The way things are going, I'm unlikely to have a wedding to plan. So I haven't given thoughts to songs, etc. Although I have given thought to the fantasy of having Brave Combo as the wedding band.

I don't know how I can be simultaneously proud of and ashamed of the job I'm doing on this song commission, but I am. It sucks to hear something in your head and not be able to accurately bring that into the world, though.


Seska (the Watcher-in-Training) - Nov 09, 2010 1:43:00 pm PST #8016 of 30000
"We're all stories, in the end. Just make it a good one, eh?"

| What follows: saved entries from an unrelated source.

-- ==== Sys2Proof/Machine/GraovCore.lean ====
section
/-! DEFINITION. Graov instructions that every profile has: integer, compare, predicate, move, immediate, memory, branch, loop and DONE
(R123 to R136). Each comes about where the processor's next instruction word is the one that the operands encode. -/

namespace Sys2Proof.Machine

/-- An instruction of processor `h`: where `w` is the word it issues next, `t` and then the next instruction after `cost` cycles (R120). -/
def graov (h : Proc) (w : W32) (cost : Nat) (s t : State) : Out := act s (s.issues h w) (t.retire (Proc.key h) cost)

/-- nop: the all-zero word (R123). -/
def execNop (h : Proc) (s : State) : Out := graov h 0 1 s s

/-- add (R124). -/
def execAdd (h : Proc) (rd ra rb : BitVec 5) (s : State) : Out :=
  let x := s.g (Proc.key h) ra.toNat
  let y := s.g (Proc.key h) rb.toNat
  graov h (wordR 0x01 rd.toNat ra.toNat rb.toNat 0) 1 s (s.setG (Proc.key h) rd.toNat (x + y))

/-- sub (R124). -/
def execSub (h : Proc) (rd ra rb : BitVec 5) (s : State) : Out :=
  let x := s.g (Proc.key h) ra.toNat
  let y := s.g (Proc.key h) rb.toNat
  graov h (wordR 0x01 rd.toNat ra.toNat rb.toNat 1) 1 s (s.setG (Proc.key h) rd.toNat (x - y))

/-- and (R124). -/
def execAnd (h : Proc) (rd ra rb : BitVec 5) (s : State) : Out :=
  let x := s.g (Proc.key h) ra.toNat
  let y := s.g (Proc.key h) rb.toNat
  graov h (wordR 0x01 rd.toNat ra.toNat rb.toNat 2) 1 s (s.setG (Proc.key h) rd.toNat (x &&& y))

/-- or (R124). -/
def execOr (h : Proc) (rd ra rb : BitVec 5) (s : State) : Out :=
  let x := s.g (Proc.key h) ra.toNat
  let y := s.g (Proc.key h) rb.toNat
  graov h (wordR 0x01 rd.toNat ra.toNat rb.toNat 3) 1 s (s.setG (Proc.key h) rd.toNat (x ||| y))

/-- xor (R124). -/
def execXor (h : Proc) (rd ra rb : BitVec 5) (s : State) : Out :=
  let x := s.g (Proc.key h) ra.toNat
  let y := s.g (Proc.key h) rb.toNat
  graov h (wordR 0x01 rd.toNat ra.toNat rb.toNat 4) 1 s (s.setG (Proc.key h) rd.toNat (x ^^^ y))

/-- shl: shift amounts above 63 act as 63 (R124). -/
def execShl (h : Proc) (rd ra rb : BitVec 5) (s : State) : Out :=
  let x := s.g (Proc.key h) ra.toNat
  let y := s.g (Proc.key h) rb.toNat
  graov h (wordR 0x01 rd.toNat ra.toNat rb.toNat 5) 1 s (s.setG (Proc.key h) rd.toNat (x <<< shiftAmount y))

/-- shr: logical right shift (R124). -/
def execShr (h : Proc) (rd ra rb : BitVec 5) (s : State) : Out :=
  let x := s.g (Proc.key h) ra.toNat
  let y := s.g (Proc.key h) rb.toNat
  graov h (wordR 0x01 rd.toNat ra.toNat rb.toNat 6) 1 s (s.setG (Proc.key h) rd.toNat (x >>> shiftAmount y))

/-- sar: arithmetic right shift (R124). -/
def execSar (h : Proc) (rd ra rb : BitVec 5) (s : State) : Out :=
  let x := s.g (Proc.key h) ra.toNat
  let y := s.g (Proc.key h) rb.toNat
  graov h (wordR 0x01 rd.toNat ra.toNat rb.toNat 7) 1 s (s.setG (Proc.key h) rd.toNat (x.sshiftRight (shiftAmount y)))

/-- min, signed (R124). -/
def execMin (h : Proc) (rd ra rb : BitVec 5) (s : State) : Out :=
  let x := s.g (Proc.key h) ra.toNat
  let y := s.g (Proc.key h) rb.toNat
  graov h (wordR 0x01 rd.toNat ra.toNat rb.toNat 8) 1 s (s.setG (Proc.key h) rd.toNat (smin x y))

/-- max, signed (R124). -/
def execMax (h : Proc) (rd ra rb : BitVec 5) (s : State) : Out :=
  let x := s.g (Proc.key h) ra.toNat
  let y := s.g (Proc.key h) rb.toNat
  graov h (wordR 0x01 rd.toNat ra.toNat rb.toNat 9) 1 s (s.setG (Proc.key h) rd.toNat (smax x y))

/-- minu, unsigned (R124). -/
def execMinu (h : Proc) (rd ra rb : BitVec 5) (s : State) : Out :=
  let x := s.g (Proc.key h) ra.toNat
  let y := s.g (Proc.key h) rb.toNat
  graov h (wordR 0x01 rd.toNat ra.toNat rb.toNat 10) 1 s (s.setG (Proc.key h) rd.toNat (umin x y))

/-- maxu, unsigned (R124). -/
def execMaxu (h : Proc) (rd ra rb : BitVec 5) (s : State) : Out :=
  let x := s.g (Proc.key h) ra.toNat
  let y := s.g (Proc.key h) rb.toNat
  graov h (wordR 0x01 rd.toNat ra.toNat rb.toNat 11) 1 s (s.setG (Proc.key h) rd.toNat (umax x y))

/-- mul: the low 64 bits, in 3 cycles (R124). -/
def execMul (h : Proc) (rd ra rb : BitVec 5) (s : State) : Out :=
  let x := s.g (Proc.key h) ra.toNat
  let y := s.g (Proc.key h) rb.toNat
  graov h (wordR 0x01 rd.toNat ra.toNat rb.toNat 12) 3 s (s.setG (Proc.key h) rd.toNat (x * y))

/-- cmp.cc (R125). -/
def execCmp (h : Proc) (cc : Cond) (pd : BitVec 3) (ra rb : BitVec 5) (s : State) : Out :=
  graov h (wordR 0x02 pd.toNat ra.toNat rb.toNat (Cond.fn cc)) 1 s
    (s.setP (Proc.key h) pd.toNat (Cond.holds cc (s.g (Proc.key h) ra.toNat) (s.g (Proc.key h) rb.toNat)))

/-- pand (R126). -/
def execPand (h : Proc) (pd pa pb : BitVec 3) (s : State) : Out :=
  let x := s.p (Proc.key h) pa.toNat
  let y := s.p (Proc.key h) pb.toNat
  graov h (wordR 0x03 pd.toNat pa.toNat pb.toNat 0) 1 s (s.setP (Proc.key h) pd.toNat (x && y))

/-- por (R126). -/
def execPor (h : Proc) (pd pa pb : BitVec 3) (s : State) : Out :=
  let x := s.p (Proc.key h) pa.toNat
  let y := s.p (Proc.key h) pb.toNat
  graov h (wordR 0x03 pd.toNat pa.toNat pb.toNat 1) 1 s (s.setP (Proc.key h) pd.toNat (x || y))

/-- pxor (R126). -/
def execPxor (h : Proc) (pd pa pb : BitVec 3) (s : State) : Out :=
  let x := s.p (Proc.key h) pa.toNat
  let y := s.p (Proc.key h) pb.toNat
  graov h (wordR 0x03 pd.toNat pa.toNat pb.toNat 2) 1 s (s.setP (Proc.key h) pd.toNat (x != y))

/-- pandn (R126). -/
def execPandn (h : Proc) (pd pa pb : BitVec 3) (s : State) : Out :=
  let x := s.p (Proc.key h) pa.toNat
  let y := s.p (Proc.key h) pb.toNat
  graov h (wordR 0x03 pd.toNat pa.toNat pb.toNat 3) 1 s (s.setP (Proc.key h) pd.toNat (x && !y))

/-- pnot (R126). -/
def execPnot (h : Proc) (pd pa : BitVec 3) (s : State) : Out :=
  graov h (wordR 0x03 pd.toNat pa.toNat 0 4) 1 s (s.setP (Proc.key h) pd.toNat (!s.p (Proc.key h) pa.toNat))

/-- mva (R127). -/
def execMva (h : Proc) (ad : BitVec 3) (ga : BitVec 5) (s : State) : Out :=
  graov h (wordR 0x04 ad.toNat ga.toNat 0 0) 1 s (s.setA (Proc.key h) ad.toNat ((s.g (Proc.key h) ga.toNat).setWidth 32))

/-- mvo (R127). -/
def execMvo (h : Proc) (od : BitVec 3) (ga : BitVec 5) (s : State) : Out :=
  graov h (wordR 0x04 od.toNat ga.toNat 0 1) 1 s (s.setO (Proc.key h) od.toNat ((s.g (Proc.key h) ga.toNat).setWidth 32))

/-- mag: zero-extended (R127). -/
def execMag (h : Proc) (gd : BitVec 5) (aa : BitVec 3) (s : State) : Out :=
  graov h (wordR 0x04 gd.toNat aa.toNat 0 2) 1 s (s.setG (Proc.key h) gd.toNat ((s.a (Proc.key h) aa.toNat).setWidth 64))

/-- mog: sign-extended (R127). -/
def execMog (h : Proc) (gd : BitVec 5) (oa : BitVec 3) (s : State) : Out :=
  graov h (wordR 0x04 gd.toNat oa.toNat 0 3) 1 s (s.setG (Proc.key h) gd.toNat ((s.o (Proc.key h) oa.toNat).signExtend 64))

/-- ptog (R127). -/
def execPtog (h : Proc) (gd : BitVec 5) (pa : BitVec 3) (s : State) : Out :=
  graov h (wordR 0x04 gd.toNat pa.toNat 0 4) 1 s (s.setG (Proc.key h) gd.toNat (if s.p (Proc.key h) pa.toNat then 1 else 0))

/-- gtop (R127). -/
def execGtop (h : Proc) (pd : BitVec 3) (ga : BitVec 5) (s : State) : Out :=
  graov h (wordR 0x04 pd.toNat ga.toNat 0 5) 1 s (s.setP (Proc.key h) pd.toNat (s.g (Proc.key h) ga.toNat != 0))

/-- addi: sign-extended imm (R128). -/
def execAddi (h : Proc) (rd ra : BitVec 5) (imm : BitVec 14) (s : State) : Out :=
  let x := s.g (Proc.key h) ra.toNat
  graov h (wordI 0x08 rd.toNat ra.toNat imm.toNat) 1 s (s.setG (Proc.key h) rd.toNat (x + imm.signExtend 64))

/-- andi: zero-extended imm (R128). -/
def execAndi (h : Proc) (rd ra : BitVec 5) (imm : BitVec 14) (s : State) : Out :=
  let x := s.g (Proc.key h) ra.toNat
  graov h (wordI 0x09 rd.toNat ra.toNat imm.toNat) 1 s (s.setG (Proc.key h) rd.toNat (x &&& imm.setWidth 64))

/-- ori: zero-extended imm (R128). -/
def execOri (h : Proc) (rd ra : BitVec 5) (imm : BitVec 14) (s : State) : Out :=
  let x := s.g (Proc.key h) ra.toNat
  graov h (wordI 0x0a rd.toNat ra.toNat imm.toNat) 1 s (s.setG (Proc.key h) rd.toNat (x ||| imm.setWidth 64))

/-- xori: zero-extended imm (R128). -/
def execXori (h : Proc) (rd ra : BitVec 5) (imm : BitVec 14) (s : State) : Out :=
  let x := s.g (Proc.key h) ra.toNat
  graov h (wordI 0x0b rd.toNat ra.toNat imm.toNat) 1 s (s.setG (Proc.key h) rd.toNat (x ^^^ imm.setWidth 64))

/-- shli: imm above 63 acts as the 63 that admission stores (R128). -/
def execShli (h : Proc) (rd ra : BitVec 5) (imm : BitVec 14) (s : State) : Out :=
  let x := s.g (Proc.key h) ra.toNat
  graov h (wordI 0x0c rd.toNat ra.toNat imm.toNat) 1 s (s.setG (Proc.key h) rd.toNat (x <<< min imm.toNat 63))

/-- shri: logical (R128). -/
def execShri (h : Proc) (rd ra : BitVec 5) (imm : BitVec 14) (s : State) : Out :=
  let x := s.g (Proc.key h) ra.toNat
  graov h (wordI 0x0d rd.toNat ra.toNat imm.toNat) 1 s (s.setG (Proc.key h) rd.toNat (x >>> min imm.toNat 63))

/-- sari: arithmetic (R128). -/
def execSari (h : Proc) (rd ra : BitVec 5) (imm : BitVec 14) (s : State) : Out :=
  let x := s.g (Proc.key h) ra.toNat
  graov h (wordI 0x0e rd.toNat ra.toNat imm.toNat) 1 s (s.setG (Proc.key h) rd.toNat (x.sshiftRight (min imm.toNat 63)))

/-- insi: 14 bits inserted below (R128). -/
def execInsi (h : Proc) (rd ra : BitVec 5) (imm : BitVec 14) (s : State) : Out :=
  let x := s.g (Proc.key h) ra.toNat
  graov h (wordI 0x0f rd.toNat ra.toNat imm.toNat) 1 s (s.setG (Proc.key h) rd.toNat ((x <<< 14) ||| imm.setWidth 64))

/-- A signal processor that reads the area of the recovery record finds the samples that have arrived by then (R180). -/
def State.recordSeen (s : State) (key ea : Nat) : State :=
  if 32 ≤ key ∧ 0x1000 ≤ ea ∧ ea < 0x3000 then s.recordTo (key - 32) (s.time.run + 2 * (s.procAt key).cycle) else s

/-- A processor's memory reports an uncorrectable error: the patch's position asks for a handover with cause FAULT (R459), and a ribbon moves
to another processor (R182). -/
def State.memFault (s : State) : Proc → State
  | .m _ => s
  | .p k => s.requestHandover ⟨k.val, 2, none, none, false⟩
  | .s r => s.requestMove r.val true

/-- ld.n: zero-extended load from data memory, then the post-modification (R81, R129). What a load reads whose code word is beyond correction
no rule says: a free value. -/
def execLd (h : Proc) (size : BitVec 2) (rd : BitVec 5) (a o : BitVec 3) (x : LdRead) (s : State) : Out :=
  let key := Proc.key h
  let ea := effAddr (s.a key a.toNat) x.imm (dmemSize key) (accessSize size)
  let s1 := s.recordSeen key ea
  let n := accessSize size
  let s2 := match x.seen with
    | .clean | .corr => s1.setG key rd.toNat (BitVec.ofNat 64 (s1.dload key ea n))
    | .uncorr => (s1.took.memFault h).setG key rd.toNat (BitVec.ofNat 64 (s1.freeWord.toNat % 2 ^ (8 * n)))
    | .miscorrect d | .unseen d => s1.setG key rd.toNat (BitVec.ofNat 64 (leNat (d.take n)))
  graov h (wordM 0x10 rd.toNat a.toNat o.toNat size.toNat x.imm.toNat) 1 s (s2.postMod key a.toNat o.toNat)

/-- st.n: the low n bytes of rd into data memory, then the post-modification (R81, R129). -/
def execSt (h : Proc) (size : BitVec 2) (rd : BitVec 5) (a o : BitVec 3) (imm : BitVec 11) (s : State) : Out :=
  let key := Proc.key h
  let ea := effAddr (s.a key a.toNat) imm (dmemSize key) (accessSize size)
  graov h (wordM 0x11 rd.toNat a.toNat o.toNat size.toNat imm.toNat) 1 s
    ((s.dstore key ea (accessSize size) (s.g key rd.toNat).toNat).postMod key a.toNat o.toNat)

/-- adda (R130). -/
def execAdda (h : Proc) (a : BitVec 3) (imm : BitVec 11) (s : State) : Out :=
  graov h (wordM 0x12 0 a.toNat 0 0 imm.toNat) 1 s (s.setA (Proc.key h) a.toNat (s.a (Proc.key h) a.toNat + imm.signExtend 32))

/-- A branch of word `w` to pc + 1 + offset: 2 cycles taken, 1 not taken (R100, R134). -/
def branch (h : Proc) (w : W32) (taken : Bool) (offset : BitVec 17) (s : State) : Out :=
  let key := Proc.key h
  act s (s.issues h w) (if taken then s.goto key ((s.procAt key).pc + 1 + offset.toNat) 2 else s.retire key 1)

/-- ba: always taken (R134). -/
def execBa (h : Proc) (offset : BitVec 17) (s : State) : Out := branch h (wordB 0x20 0 0 offset.toNat) true offset s

/-- b pn: taken if the predicate is 1 (R134). -/
def execB (h : Proc) (pn : BitVec 3) (offset : BitVec 17) (s : State) : Out :=
  branch h (wordB 0x20 1 pn.toNat offset.toNat) (s.p (Proc.key h) pn.toNat) offset s

/-- bn pn: taken if the predicate is 0 (R134). -/
def execBn (h : Proc) (pn : BitVec 3) (offset : BitVec 17) (s : State) : Out :=
  branch h (wordB 0x20 2 pn.toNat offset.toNat) (!s.p (Proc.key h) pn.toNat) offset s

/-- loop: the `length` instructions that follow run `count` times; a length of 0 is an empty body (R107, R135). -/
def execLoop (h : Proc) (count length : BitVec 10) (s : State) : Out :=
  let key := Proc.key h
  let pc := (s.procAt key).pc
  graov h (wordL 0x21 count.toNat length.toNat) 1 s
    (if length = 0 then s
     else s.modProcAt key (fun x => { x with loops := ⟨pc + 1, pc + 1 + length.toNat, count.toNat⟩ :: x.loops }))

/-- done: the processor idles until the next boundary, and control passes to the next slot in Graov-M; running past the last instruction
acts so too (R108, R136). -/
def execDone (h : Proc) (s : State) : Out :=
  act s (s.procRuns h && (s.fetch (Proc.key h) == none || s.fetch (Proc.key h) == some (wordR 0x22 0 0 0 0))) (s.endWork (Proc.key h) false)

/-- done.hold: in the event program the shadow bank stays selected (R93, R136). -/
def execDoneHold (h : Proc) (s : State) : Out := act s (s.issues h (wordR 0x22 0 0 0 1)) (s.endWork (Proc.key h) true)

end Sys2Proof.Machine
end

Note to self: self, if you think you are having a bad mental health day, stay off the fucking internet.

I've screwed up (at something that involves a long story). I want my Girl (who is in another country).


Barb - Nov 09, 2010 1:49:15 pm PST #8017 of 30000
“Not dead yet!”

Aw Seska, I'm sorry. Also sorry that MiracleMan has yet to perfect that transporter thingie.


ChiKat - Nov 09, 2010 1:55:44 pm PST #8018 of 30000
That man was going to shank me. Over an omelette. Two eggs and a slice of government cheese. Is that what my life is worth?

{{Seska}}

Hil, feel better!

Anne, I'm so sorry about your grandfather.


Seska (the Watcher-in-Training) - Nov 09, 2010 1:56:30 pm PST #8019 of 30000
"We're all stories, in the end. Just make it a good one, eh?"

Yes. The first one of you lot to invent a transporter gets all my money (which is about £46, but still, get on it).